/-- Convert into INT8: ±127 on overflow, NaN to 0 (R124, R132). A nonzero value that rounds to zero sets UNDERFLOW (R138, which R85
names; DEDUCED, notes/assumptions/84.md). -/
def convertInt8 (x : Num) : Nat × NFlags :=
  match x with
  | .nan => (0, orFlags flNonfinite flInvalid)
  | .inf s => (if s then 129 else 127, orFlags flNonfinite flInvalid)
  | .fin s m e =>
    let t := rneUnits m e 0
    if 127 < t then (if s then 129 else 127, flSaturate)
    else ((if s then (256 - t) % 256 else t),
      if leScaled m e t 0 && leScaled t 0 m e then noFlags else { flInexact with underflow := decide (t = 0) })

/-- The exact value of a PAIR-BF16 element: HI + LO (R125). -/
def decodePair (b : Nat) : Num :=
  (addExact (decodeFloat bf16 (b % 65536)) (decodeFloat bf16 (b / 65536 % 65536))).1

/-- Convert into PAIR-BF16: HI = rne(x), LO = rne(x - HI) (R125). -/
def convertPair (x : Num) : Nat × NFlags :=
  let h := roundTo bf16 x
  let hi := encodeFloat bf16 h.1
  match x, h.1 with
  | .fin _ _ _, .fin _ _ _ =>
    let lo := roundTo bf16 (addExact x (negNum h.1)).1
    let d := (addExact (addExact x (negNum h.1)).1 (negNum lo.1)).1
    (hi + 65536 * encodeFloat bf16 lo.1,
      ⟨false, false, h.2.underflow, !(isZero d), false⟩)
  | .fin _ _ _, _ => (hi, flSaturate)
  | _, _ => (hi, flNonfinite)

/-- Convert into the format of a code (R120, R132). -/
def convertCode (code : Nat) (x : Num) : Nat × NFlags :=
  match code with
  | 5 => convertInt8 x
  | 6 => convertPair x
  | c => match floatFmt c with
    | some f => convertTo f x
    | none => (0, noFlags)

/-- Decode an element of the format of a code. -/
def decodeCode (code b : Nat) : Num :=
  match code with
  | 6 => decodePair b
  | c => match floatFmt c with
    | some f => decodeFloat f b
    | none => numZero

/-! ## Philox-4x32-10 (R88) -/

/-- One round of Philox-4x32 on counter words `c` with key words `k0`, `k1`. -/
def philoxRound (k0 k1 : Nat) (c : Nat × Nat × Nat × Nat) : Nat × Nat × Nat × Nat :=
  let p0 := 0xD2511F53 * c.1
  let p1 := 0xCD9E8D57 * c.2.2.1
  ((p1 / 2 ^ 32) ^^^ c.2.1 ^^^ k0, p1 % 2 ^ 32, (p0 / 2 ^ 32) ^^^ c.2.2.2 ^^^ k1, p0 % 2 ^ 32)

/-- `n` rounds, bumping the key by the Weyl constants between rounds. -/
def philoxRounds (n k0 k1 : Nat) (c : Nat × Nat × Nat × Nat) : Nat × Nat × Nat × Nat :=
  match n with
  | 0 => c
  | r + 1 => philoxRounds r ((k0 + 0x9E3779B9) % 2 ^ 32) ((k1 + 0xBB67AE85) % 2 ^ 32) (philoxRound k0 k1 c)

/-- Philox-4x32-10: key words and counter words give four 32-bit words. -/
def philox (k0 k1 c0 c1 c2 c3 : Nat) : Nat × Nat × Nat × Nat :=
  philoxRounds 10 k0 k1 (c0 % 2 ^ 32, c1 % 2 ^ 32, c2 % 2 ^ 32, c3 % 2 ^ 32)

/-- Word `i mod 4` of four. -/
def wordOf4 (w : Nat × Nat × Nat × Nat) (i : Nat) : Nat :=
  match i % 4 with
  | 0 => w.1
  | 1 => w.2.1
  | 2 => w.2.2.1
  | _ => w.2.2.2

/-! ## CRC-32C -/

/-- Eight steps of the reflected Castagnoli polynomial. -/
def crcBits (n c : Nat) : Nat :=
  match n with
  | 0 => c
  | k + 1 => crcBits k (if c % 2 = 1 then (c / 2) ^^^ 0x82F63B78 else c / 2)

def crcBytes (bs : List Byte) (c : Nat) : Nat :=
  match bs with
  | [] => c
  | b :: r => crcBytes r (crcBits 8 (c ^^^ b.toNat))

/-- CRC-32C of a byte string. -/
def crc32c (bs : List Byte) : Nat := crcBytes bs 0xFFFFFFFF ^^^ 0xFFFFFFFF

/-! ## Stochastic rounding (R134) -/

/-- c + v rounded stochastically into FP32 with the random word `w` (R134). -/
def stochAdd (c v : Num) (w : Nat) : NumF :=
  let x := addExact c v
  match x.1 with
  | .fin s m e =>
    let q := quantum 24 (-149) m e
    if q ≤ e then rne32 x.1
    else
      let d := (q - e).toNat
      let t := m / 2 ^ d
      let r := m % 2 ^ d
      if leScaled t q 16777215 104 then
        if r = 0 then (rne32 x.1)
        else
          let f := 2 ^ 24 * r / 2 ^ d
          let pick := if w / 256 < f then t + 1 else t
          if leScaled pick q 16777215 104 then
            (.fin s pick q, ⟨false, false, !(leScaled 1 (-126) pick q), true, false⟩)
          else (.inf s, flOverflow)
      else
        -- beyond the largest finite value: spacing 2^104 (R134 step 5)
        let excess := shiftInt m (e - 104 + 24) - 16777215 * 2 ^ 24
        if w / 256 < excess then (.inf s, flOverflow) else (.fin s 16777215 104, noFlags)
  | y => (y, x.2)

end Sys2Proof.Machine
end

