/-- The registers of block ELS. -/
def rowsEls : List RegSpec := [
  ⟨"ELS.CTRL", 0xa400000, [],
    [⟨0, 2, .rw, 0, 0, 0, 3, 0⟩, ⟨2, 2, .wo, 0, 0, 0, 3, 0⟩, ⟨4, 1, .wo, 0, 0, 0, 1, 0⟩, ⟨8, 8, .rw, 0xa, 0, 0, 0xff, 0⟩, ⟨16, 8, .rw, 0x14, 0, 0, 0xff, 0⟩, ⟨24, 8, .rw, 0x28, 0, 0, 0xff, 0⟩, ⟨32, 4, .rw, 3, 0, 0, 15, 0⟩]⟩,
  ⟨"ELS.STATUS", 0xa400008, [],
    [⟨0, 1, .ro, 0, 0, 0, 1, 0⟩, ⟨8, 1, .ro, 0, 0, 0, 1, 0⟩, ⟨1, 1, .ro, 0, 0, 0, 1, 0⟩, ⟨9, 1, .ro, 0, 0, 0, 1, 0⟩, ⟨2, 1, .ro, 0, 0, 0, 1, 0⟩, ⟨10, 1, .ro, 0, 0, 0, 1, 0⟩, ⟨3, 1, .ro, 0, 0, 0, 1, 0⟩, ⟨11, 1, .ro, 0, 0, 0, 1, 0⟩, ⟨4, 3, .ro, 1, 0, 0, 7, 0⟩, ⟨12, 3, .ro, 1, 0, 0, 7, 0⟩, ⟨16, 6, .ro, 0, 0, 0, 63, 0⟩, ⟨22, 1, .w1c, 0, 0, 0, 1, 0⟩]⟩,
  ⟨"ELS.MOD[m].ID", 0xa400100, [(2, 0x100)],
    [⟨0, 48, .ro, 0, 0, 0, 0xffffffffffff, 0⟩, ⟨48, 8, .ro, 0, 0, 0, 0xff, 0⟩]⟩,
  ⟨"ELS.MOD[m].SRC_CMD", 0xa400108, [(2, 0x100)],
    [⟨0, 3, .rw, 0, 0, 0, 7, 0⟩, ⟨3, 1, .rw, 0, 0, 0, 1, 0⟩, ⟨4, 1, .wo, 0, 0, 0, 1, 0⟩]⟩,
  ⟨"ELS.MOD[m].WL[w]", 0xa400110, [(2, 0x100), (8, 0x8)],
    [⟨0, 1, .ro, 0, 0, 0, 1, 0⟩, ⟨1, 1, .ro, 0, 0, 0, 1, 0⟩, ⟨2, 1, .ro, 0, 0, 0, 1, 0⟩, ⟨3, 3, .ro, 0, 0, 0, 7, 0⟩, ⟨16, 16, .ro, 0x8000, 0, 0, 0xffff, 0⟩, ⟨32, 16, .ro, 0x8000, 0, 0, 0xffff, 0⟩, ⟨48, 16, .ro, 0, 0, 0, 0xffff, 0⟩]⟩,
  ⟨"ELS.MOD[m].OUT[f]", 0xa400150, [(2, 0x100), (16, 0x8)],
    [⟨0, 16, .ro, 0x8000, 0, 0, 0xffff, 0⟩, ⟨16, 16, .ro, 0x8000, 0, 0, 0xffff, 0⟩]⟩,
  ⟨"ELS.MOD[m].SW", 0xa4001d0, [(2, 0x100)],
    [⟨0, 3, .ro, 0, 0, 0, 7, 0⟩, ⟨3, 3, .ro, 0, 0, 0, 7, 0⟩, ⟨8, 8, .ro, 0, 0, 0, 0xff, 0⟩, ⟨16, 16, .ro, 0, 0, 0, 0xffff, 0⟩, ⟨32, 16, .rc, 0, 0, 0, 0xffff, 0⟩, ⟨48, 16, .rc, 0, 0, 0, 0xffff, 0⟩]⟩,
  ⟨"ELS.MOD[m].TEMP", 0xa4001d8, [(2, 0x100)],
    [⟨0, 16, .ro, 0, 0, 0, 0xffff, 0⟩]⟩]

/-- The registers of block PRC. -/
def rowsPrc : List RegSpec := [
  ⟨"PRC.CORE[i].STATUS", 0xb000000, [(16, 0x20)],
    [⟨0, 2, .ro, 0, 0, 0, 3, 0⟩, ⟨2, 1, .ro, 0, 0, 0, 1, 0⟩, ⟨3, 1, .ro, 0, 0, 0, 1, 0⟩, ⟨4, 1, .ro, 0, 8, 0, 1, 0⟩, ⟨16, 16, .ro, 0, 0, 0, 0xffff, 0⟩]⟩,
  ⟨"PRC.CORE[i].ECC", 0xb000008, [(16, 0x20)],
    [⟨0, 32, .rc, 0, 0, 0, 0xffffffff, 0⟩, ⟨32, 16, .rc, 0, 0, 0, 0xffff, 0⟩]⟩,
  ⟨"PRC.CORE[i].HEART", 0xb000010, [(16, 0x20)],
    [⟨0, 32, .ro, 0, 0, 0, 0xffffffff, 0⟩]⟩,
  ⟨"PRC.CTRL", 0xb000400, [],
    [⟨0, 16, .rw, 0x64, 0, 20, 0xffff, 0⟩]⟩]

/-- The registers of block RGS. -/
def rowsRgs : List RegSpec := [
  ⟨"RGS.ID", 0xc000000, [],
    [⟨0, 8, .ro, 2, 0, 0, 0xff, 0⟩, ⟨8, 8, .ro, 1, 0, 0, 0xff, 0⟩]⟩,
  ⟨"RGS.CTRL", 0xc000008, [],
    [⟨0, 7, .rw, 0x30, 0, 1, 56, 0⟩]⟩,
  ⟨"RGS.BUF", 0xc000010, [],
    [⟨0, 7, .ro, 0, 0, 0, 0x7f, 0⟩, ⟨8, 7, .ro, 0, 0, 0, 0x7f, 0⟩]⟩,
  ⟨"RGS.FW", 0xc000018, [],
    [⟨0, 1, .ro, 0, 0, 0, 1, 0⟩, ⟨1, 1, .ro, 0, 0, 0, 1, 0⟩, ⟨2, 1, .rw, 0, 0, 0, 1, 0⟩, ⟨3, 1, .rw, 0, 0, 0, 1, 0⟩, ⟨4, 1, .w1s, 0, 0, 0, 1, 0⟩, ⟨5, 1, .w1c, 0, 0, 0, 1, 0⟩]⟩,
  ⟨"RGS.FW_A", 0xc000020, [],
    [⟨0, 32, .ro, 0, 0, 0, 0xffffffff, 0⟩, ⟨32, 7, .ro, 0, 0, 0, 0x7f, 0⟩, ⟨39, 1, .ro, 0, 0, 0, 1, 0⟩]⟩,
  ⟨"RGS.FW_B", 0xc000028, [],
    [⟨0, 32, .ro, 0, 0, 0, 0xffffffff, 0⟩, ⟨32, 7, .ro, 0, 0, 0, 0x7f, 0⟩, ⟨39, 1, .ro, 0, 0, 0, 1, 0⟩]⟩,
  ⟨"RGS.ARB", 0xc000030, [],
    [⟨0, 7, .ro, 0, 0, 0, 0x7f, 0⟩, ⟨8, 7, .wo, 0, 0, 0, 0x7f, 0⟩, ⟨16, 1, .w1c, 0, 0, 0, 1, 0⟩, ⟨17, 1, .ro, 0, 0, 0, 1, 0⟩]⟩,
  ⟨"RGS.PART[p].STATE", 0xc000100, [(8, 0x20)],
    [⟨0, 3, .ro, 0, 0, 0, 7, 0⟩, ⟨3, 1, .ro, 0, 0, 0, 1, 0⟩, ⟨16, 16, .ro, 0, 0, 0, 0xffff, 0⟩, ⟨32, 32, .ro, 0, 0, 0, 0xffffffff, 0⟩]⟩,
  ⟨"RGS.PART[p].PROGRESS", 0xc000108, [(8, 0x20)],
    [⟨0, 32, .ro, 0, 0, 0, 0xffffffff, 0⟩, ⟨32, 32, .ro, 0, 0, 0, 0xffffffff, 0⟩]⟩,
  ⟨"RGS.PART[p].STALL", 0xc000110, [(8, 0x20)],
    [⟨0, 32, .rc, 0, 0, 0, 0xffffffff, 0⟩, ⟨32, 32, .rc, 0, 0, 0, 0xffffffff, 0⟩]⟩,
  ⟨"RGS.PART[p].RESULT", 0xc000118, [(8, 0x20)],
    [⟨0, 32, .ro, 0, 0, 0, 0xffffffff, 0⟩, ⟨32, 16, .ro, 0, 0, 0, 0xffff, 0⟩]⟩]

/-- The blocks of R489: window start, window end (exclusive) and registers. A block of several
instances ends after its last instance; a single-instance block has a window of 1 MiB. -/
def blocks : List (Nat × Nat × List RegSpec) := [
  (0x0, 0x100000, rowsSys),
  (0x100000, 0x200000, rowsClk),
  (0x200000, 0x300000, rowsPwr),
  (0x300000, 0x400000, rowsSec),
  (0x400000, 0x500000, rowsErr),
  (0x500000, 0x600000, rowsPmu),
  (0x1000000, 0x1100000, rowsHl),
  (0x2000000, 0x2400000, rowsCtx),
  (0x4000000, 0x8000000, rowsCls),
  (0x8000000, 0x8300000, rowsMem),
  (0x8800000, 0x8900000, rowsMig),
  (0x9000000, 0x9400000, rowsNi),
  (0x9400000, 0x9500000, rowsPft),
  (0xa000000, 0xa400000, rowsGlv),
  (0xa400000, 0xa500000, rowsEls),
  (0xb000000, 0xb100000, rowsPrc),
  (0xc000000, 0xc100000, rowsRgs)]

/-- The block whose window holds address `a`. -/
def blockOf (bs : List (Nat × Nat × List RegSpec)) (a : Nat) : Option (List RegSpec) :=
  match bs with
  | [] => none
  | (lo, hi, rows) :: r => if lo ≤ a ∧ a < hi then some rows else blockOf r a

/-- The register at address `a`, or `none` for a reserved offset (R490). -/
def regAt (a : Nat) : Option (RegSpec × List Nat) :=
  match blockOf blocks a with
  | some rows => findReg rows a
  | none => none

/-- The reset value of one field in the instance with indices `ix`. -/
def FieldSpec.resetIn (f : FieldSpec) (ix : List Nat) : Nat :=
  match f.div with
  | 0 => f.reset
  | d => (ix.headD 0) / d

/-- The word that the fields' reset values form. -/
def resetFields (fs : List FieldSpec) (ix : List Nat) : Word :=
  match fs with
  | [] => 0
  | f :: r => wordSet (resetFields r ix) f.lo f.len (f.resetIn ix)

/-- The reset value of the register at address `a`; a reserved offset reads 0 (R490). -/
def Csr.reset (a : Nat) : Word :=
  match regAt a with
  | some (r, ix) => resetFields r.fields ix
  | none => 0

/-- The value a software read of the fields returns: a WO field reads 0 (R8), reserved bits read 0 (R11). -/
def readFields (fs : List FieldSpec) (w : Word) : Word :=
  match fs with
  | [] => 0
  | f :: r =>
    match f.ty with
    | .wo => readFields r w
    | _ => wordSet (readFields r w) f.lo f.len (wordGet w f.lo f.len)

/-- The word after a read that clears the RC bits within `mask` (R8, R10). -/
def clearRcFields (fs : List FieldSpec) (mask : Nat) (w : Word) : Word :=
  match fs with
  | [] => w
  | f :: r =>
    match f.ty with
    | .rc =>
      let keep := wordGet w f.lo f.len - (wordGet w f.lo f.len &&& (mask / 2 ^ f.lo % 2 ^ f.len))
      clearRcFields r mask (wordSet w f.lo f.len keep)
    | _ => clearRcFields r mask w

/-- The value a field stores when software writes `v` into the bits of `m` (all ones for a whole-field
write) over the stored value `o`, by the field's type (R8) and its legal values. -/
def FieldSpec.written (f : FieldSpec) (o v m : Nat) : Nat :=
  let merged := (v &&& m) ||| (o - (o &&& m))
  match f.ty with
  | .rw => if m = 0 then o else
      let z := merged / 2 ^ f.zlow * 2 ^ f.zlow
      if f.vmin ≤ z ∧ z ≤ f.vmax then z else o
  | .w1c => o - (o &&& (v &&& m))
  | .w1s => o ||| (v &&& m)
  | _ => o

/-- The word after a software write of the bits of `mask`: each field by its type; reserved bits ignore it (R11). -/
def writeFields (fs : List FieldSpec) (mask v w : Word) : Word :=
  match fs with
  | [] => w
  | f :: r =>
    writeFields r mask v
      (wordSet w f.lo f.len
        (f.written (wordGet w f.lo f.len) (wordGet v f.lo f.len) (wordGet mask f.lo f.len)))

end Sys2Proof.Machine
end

## Task statement
In the records, find every line that has the string "counter" and copy it.

## Answer below
/-- One round of Philox-4x32 on counter words `c` with key words `k0`, `k1`. -/
/-- Philox-4x32-10: key words and counter words give four 32-bit words. -/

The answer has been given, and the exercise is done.